• [INSTRUCTIONS TO FOLLOW] I need the lines below from the one with "def State.draw (s" down to the one with "or undone, and" reproduced exactly, both ends included, and nothing else.

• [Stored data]

-- ==== Sys2Proof/Machine/Flags.lean ====
section
/-! DEFINITION. Result codes and their numbers (R200, R201), how a transport failure becomes one (R203, R204), the response
word (R91), and the fields of CONTROL and STATUS (R30 to R32) with the bit edits of the read-modify-write engine. -/

namespace Sys2Proof.Machine

open Sys2Proof

/-! ## Codes -/

/-- The number of a result code in `RW[58:56]` (R200). -/
def ResultCode.number : ResultCode → BitVec 3
  | .success => 0
  | .error => 1
  | .timeout => 2
  | .notReady => 3
  | .invalidParam => 4
  | .busy => 5

/-- The number of a transport status (R201). -/
def statusNumber : TransportStatus → Nat
  | .ok => 0
  | .failed .error => 1
  | .failed .timeout => 2
  | .failed .busy => 3

/-- `propagate(ts)`: the result code of the same name (R203). -/
def propagate : TransportFailure → ResultCode
  | .error => .error
  | .timeout => .timeout
  | .busy => .busy

/-- GET_TEMP does not propagate: any failure is `ERROR` (R204). -/
def collapse : TransportFailure → ResultCode
  | .error => .error
  | .timeout => .error
  | .busy => .error

/-- The response word: `RW[63:59] = 0`, `RW[58:56]` the code, `RW[55:0]` the payload (R91). -/
def Response.word (r : Response) : Word64 := (0 : BitVec 5) ++ r.code.number ++ r.payload

/-! ## Bit edits of a register byte -/

/-- Sets the bits of `mask`, preserves all others (R151). -/
def setBits (mask b : Byte) : Byte := b ||| mask

/-- Clears the bits of `mask`, preserves all others (R141, R152). -/
def clearBits (mask b : Byte) : Byte := b &&& ~~~mask

/-- Sets or clears `EN32K` (R160). -/
def editEn32k (m : Masks) (en : Bool) (b : Byte) : Byte := if en then setBits m.en32k b else clearBits m.en32k b

/-- The write-back of SET_SQW_FREQ: oscillator on, square-wave mode, the old rate dropped, the new rate masked in (R170). -/
def editRate (m : Masks) (rsBits b : Byte) : Byte :=
  clearBits m.rsMask (clearBits m.intcn (clearBits m.eosc b)) ||| (rsBits &&& m.rsMask)

/-- Whether a one-bit field of a register is set (R30, R32). -/
def fieldSet (mask b : Byte) : Bool := b &&& mask != 0

/-! ## The square-wave rate (R31) -/

/-- The four square-wave rates. -/
inductive SqwRate where
  | hz1
  | khz1024
  | khz4096
  | khz8192
  deriving DecidableEq, Repr

/-- The frequency in hertz: 1 Hz, 1.024 kHz, 4.096 kHz, 8.192 kHz (R31). -/
def SqwRate.hertz : SqwRate → Nat
  | .hz1 => 1
  | .khz1024 => 1024
  | .khz4096 => 4096
  | .khz8192 => 8192

/-- `rs = (CONTROL & RS_MASK) >> RS_SHIFT` (R31). -/
def rateField (m : Masks) (control : Byte) : Nat := ((control &&& m.rsMask) >>> m.rsShift).toNat

/-- The rate a CONTROL byte selects: `rs` 0, 1, 2, 3 (R31). -/
def rateSelected (m : Masks) (control : Byte) : SqwRate :=
  match rateField m control with
  | 0 => .hz1
  | 1 => .khz1024
  | 2 => .khz4096
  | _ => .khz8192

end Sys2Proof.Machine
end

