-- ==== Sys2Proof/Machine/Ops.lean ====
section
/-! DEFINITION. The shared operations: the environment's turns, `MemRead` and `MemWrite` (R54, R55), `raise` and `return`
(R14, R207), reset (R230, R231), accepting a command (R23, R80), and the read-modify-write engine (R1). -/

namespace Sys2Proof.Machine

open Sys2Proof

/-! ## The environment (R57) -/

/-- What the environment does at the `k`-th of the coming transactions: the script first, then the MOCK device or a free
turn (log entry 4). -/
def State.turnAt (s : State) (k : Nat) : Turn :=
  match s.script[k]? with
  | some t => t
  | none =>
    match s.rest with
    | .mock => Turn.mock
    | .free => Config.freeTurn (s.draws + (k - s.script.length))

/-- The environment has taken its next turn. A turn beyond the script counts as a draw. -/
def State.takeTurn (s : State) : State :=
  { s with script := s.script.tail, draws := if s.script.isEmpty then s.draws + 1 else s.draws }

/-! ## Reset, raise, return -/

/-- Reset of the block (R230, R231): idle, the running command abandoned without a response and without rollback; the
device is not touched. The transient registers take the values of `State.reset` (log entry 1). -/
def State.blockReset (s : State) : State :=
  { s with
    phase := .idle
    cw := 0
    latch := 0
    rbuf := Vector.replicate 7 0
    wbuf := Vector.replicate 8 0
    response := none
    resetDue := none }

/-- How many transactions of the running command have returned. -/
def State.issued (s : State) : Nat :=
  match s.phase with
  | .idle => 0
  | .running k => k

/-- The reset of the running command arrives at this point (R231). -/
def State.resetNow (s : State) : Bool := s.resetDue == some s.issued

/-- The response word is given and `PHASE` returns to `IDLE` (R91, R207). -/
def State.answer (s : State) (code : ResultCode) (payload : Field56) : State :=
  { s with phase := .idle, resetDue := none, response := some { code := code, payload := payload } }

/-- The command ends with a code and a payload; or the reset arrives first and there is no response (R231). -/
def State.finish (s : State) (code : ResultCode) (payload : Field56) : State :=
  if s.resetNow then s.blockReset else s.answer code payload

/-- A free value is drawn. -/
def State.draw (s : State) : State := { s with draws := s.draws + 1 }

/-- `return <payload>` (R14). -/
def State.respond (s : State) (payload : Field56) : State := s.finish .success payload

/-- `raise <Code>` (R14, R207), the block's one exception: the command ends with that code, nothing is saved or undone, and
the payload is a free value (R25, log entry 5). There is no return from it: the next command runs as usual (R210). -/
def State.raise (s : State) (code : ResultCode) : State :=
  s.draw.finish code (Config.freePayload s.draws)

/-! ## Transactions -/

/-- How a transaction ended: with bytes (`OK`), with another status, or not at all because the reset came first. -/
inductive TxResult where
  | ok (bytes : List Byte) (s : State)
  | failed (f : TransportFailure) (s : State)
  | abandoned (s : State)
  deriving DecidableEq, Repr

/-- A transaction has returned: it is recorded, the device is left as given, and `PHASE` moves on. -/
def State.completed (s : State) (x : Transaction) (dev : Memory) : State :=
  { s.takeTurn with phase := .running (s.issued + 1), mem := dev, bus := s.bus ++ [x] }

/-- `(ts, v) <- MemRead(addr, n)` (R54): the bytes are what the device holds after what it changed on its own. -/
def memRead (r : Access) (s : State) : TxResult :=
  if s.resetNow then .abandoned s.blockReset
  else
    let turn := s.turnAt 0
    let dev := s.mem.own turn.before
    match turn.status with
    | .ok =>
      let v := dev.readRun r.addr r.len
      .ok v (s.completed (.read r.addr r.len .ok v) (dev.own turn.after))
    | .failed f => .failed f (s.completed (.read r.addr r.len (.failed f) []) dev)

/-- The first entries of a buffer replaced by the given bytes. -/
def overlay {n : Nat} (v : List Byte) (old : Vector Byte n) : Vector Byte n :=
  Vector.ofFn fun i => v.getD i.val old[i]

/-- `WBUF[0..] <- v` (R23). -/
def State.setWbuf (s : State) (v : List Byte) : State := { s with wbuf := overlay v s.wbuf }

/-- `ts <- MemWrite(addr, n, v)` (R55): the call `write(WBUF, n + 1)` with the address in `WBUF[0]`. Only an `OK` write
changes the device (R63), all its registers in one step (R62). -/
def memWrite (r : Access) (v : List Byte) (s : State) : TxResult :=
  if s.resetNow then .abandoned s.blockReset
  else
    let buffer := BitVec.ofNat 8 r.addr :: v
    let s := s.setWbuf buffer
    let turn := s.turnAt 0
    let dev := s.mem.own turn.before
    match turn.status with
    | .ok => .ok [] (s.completed (.write buffer buffer.length .ok) ((dev.writeRun r.addr v).own turn.after))
    | .failed f => .failed f (s.completed (.write buffer buffer.length (.failed f)) dev)

/-- The command goes on with the bytes of an `OK` transaction; a failed one raises the code its status maps to, and no
further transaction is issued (R207). -/
def TxResult.andThen (x : TxResult) (code : TransportFailure → ResultCode) (k : List Byte → State → State) : State :=
  match x with
  | .ok v s => k v s
  | .failed f s => s.raise (code f)
  | .abandoned s => s

/-- `LATCH <- b` (R23). -/
def State.setLatch (s : State) (b : Byte) : State := { s with latch := b }

/-- `RBUF[0..] <- v` (R23). -/
def State.setRbuf (s : State) (v : List Byte) : State := { s with rbuf := overlay v s.rbuf }

/-! ## Shapes of commands -/

/-- Issues a one-register read and goes on with its byte. -/
def readByte (r : Access) (s : State) (k : Byte → State → State) : State :=
  (memRead r s).andThen propagate fun v s => k (byteAt v 0) s

/-- Writes values and goes on. -/
def writeBytes (r : Access) (v : List Byte) (s : State) (k : State → State) : State :=
  (memWrite r v s).andThen propagate fun _ s => k s

/-- A destination must be present before any bus activity (R85, R209). -/
def withDestination (dp : Bool) (s : State) (k : State → State) : State := if dp then k s else s.raise .invalidParam

/-- A passthrough read of one register: GET_STATUS, GET_CONTROL, GET_AGING. -/
def getByte (r : Access) (dp : Bool) (s : State) : State :=
  withDestination dp s fun s => readByte r s fun b s => s.respond (bytePayload b)

/-- The read-modify-write engine: read, alter the byte in `LATCH`, write it back, and end (R68, R240). -/
def readModifyWrite (r : Access) (edit : Byte → Byte) (s : State) : State :=
  readByte r s fun b s =>
    let s := s.setLatch b
    writeBytes r [edit s.latch] s fun s => s.respond 0

/-! ## Between commands -/

/-- The block accepts a command word (R23, R80): it is latched, no transaction is out yet, no response given yet. -/
def State.accept (s : State) (cw : Word64) (resetAfter : Option Nat) : State :=
  { s with cw := cw, phase := .running 0, response := none, resetDue := resetAfter }

/-- An illegal command completes with `INVALID_PARAM` and issues no transaction (R87). -/
def illegalCommand (s : State) : State := s.raise .invalidParam

/-- The host's first input is used up. -/
def State.popHost (s : State) : State := { s with host := s.host.tail }

/-- The host puts a command word before its other inputs, at an idle block. -/
def State.present (s : State) (cw : Word64) : State := { s with phase := .idle, host := .command cw none :: s.host }

end Sys2Proof.Machine
end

• [WRITTEN REPLY]
def State.draw (s : State) : State := { s with draws := s.draws + 1 }

/-- `return <payload>` (R14). -/
def State.respond (s : State) (payload : Field56) : State := s.finish .success payload

/-- `raise <Code>` (R14, R207), the block's one exception: the command ends with that code, nothing is saved or undone, and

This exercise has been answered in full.